By applying the self-attention mechanism to image patches, vision transformers can effectively capture global dependencies in images, enabling them to understand the context and relationships between different parts of an image. This has led to impressive results in tasks such as image classification, object detection, and image segmentation.
The introduction of vision transformers has also opened up opportunities for cross-modal learning, where transformers can be applied to tasks that involve both text and images, such as image captioning and visual question answering. This demonstrates the versatility of transformers in handling multimodal data and their potential to drive innovation at the intersection of NLP and computer vision.
Overall, the application of transformers in computer vision showcases their adaptability and potential to revolutionize not only NLP, but also other domains of artificial intelligence, paving the way for new advancements in multimodal learning and our understanding of complex data.
2.1. Self-Attention
In transformers, self-attention is an element of the attention mechanism that allows the model to focus on various segments of the input sequence and identify dependencies among them
[24]. This process involves converting the input sequence into three vectors: queries, keys, and values. The queries are employed to extract pertinent data from the keys, while the values are utilized to generate the output. The attention weights are determined based on the correlation between the queries and keys. The final output is produced by summing the weighted values.
This mechanism is especially potent in detecting long-term dependencies within the input sequence, thereby making it a valuable instrument for natural language processing and similar sequence-based tasks.
To elaborate, before the input sentence is fed into the self-attention block, it is first converted into an embedding vector. This process is known as “word embedding” or “sentence embedding”, and it forms the basis of many Natural Language Processing (NLP) tasks. After the embedding vector, the positional information of each word is also included because the position can alter the meaning of the word or sentence. This is performed to allow the model to track the position of each vector or word. Once the vectors are prepared, the next step is to calculate the similarity between any two vectors.
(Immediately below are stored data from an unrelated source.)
-- ==== Sys2Proof/Machine/RegMap.lean ====
section
/-! DEFINITION. The map of the device-register pages: which register lies at a physical address (R298, R321, R335, R350,
R364, R384, R386, R388, R391, R402, R403, R406, R408, R410, R412). -/

namespace Sys2Proof.Machine

/-- A register of the device-register pages: its block, the unit's number and the word in the block. -/
inductive RegId where
  | device (n : Nat)
  | ctx (c n : Nat)
  | queue (c q n : Nat)
  | samp (c n : Nat)
  | debug (core n : Nat)
  | thermal (rope : Nat)
  | power (rope : Nat)
  | slice (g : Nat)
  | episode (e n : Nat)
deriving DecidableEq, Repr

/-- The words of the device block that hold a register (R403, R406, R408, R410, R412). -/
def devWords : List Nat := [0, 1, 2, 3, 4, 5, 8, 9, 10, 11, 16, 17, 18, 19, 20, 21, 22, 23, 40, 41, 42, 43]

/-- The register that a byte address lies in, none where no register lies (R402). (DEDUCED, log entry 48) -/
def regAt (pa : Nat) : Option RegId :=
  if pa < 0x00F000000000 then none
  else
    let o := pa - 0x00F000000000
    if o < 0x10000 then
      let n := o / 8
      if devWords.contains n || (64 ≤ n && n < 192) then some (.device n) else none
    else if o < 0x810000 then
      let c := (o - 0x10000) / 0x10000
      let p := o % 0x10000
      if p < 0x200 then some (.ctx c (p / 8))
      else if p < 0x400 then some (.queue c ((p - 0x200) / 32) ((p % 32) / 8))
      else if p < 0x440 then some (.samp c ((p - 0x400) / 8))
      else none
    else if 0x1000000 ≤ o && o < 0x1000000 + 0x1000 * 1152 then
      if o % 0x1000 < 40 then some (.debug ((o - 0x1000000) / 0x1000) ((o % 0x1000) / 8)) else none
    else if 0x2000000 ≤ o && o < 0x2000000 + 0x1000 * 288 then
      let r := (o - 0x2000000) / 0x1000
      if o % 0x1000 < 8 then some (.thermal r) else if o % 0x1000 < 16 then some (.power r) else none
    else if 0x3000000 ≤ o && o < 0x3000000 + 0x1000 * 8 then
      if o % 0x1000 < 8 then some (.slice ((o - 0x3000000) / 0x1000)) else none
    else if 0x4000000 ≤ o && o < 0x4000000 + 0x100 * 512 then
      some (.episode ((o - 0x4000000) / 0x100) ((o % 0x100) / 8))
    else none

/-- The register accepts only .b64 accesses; the queue registers alone accept .b32 as well (R335, R402). -/
def regB64Only (pa : Nat) : Bool :=
  match regAt pa with
  | none => false
  | some (.queue ..) => false
  | some _ => true

end Sys2Proof.Machine
end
The dot product is commonly used for this purpose due to its computational efficiency and space optimization. The dot product provides scalar results, which are suitable for our needs. After obtaining the similarity scores, the next step involves normalizing and applying the softmax function to obtain the attention weights. These weights are then multiplied with the original input vector to adjust the values according to the weights received from the softmax function.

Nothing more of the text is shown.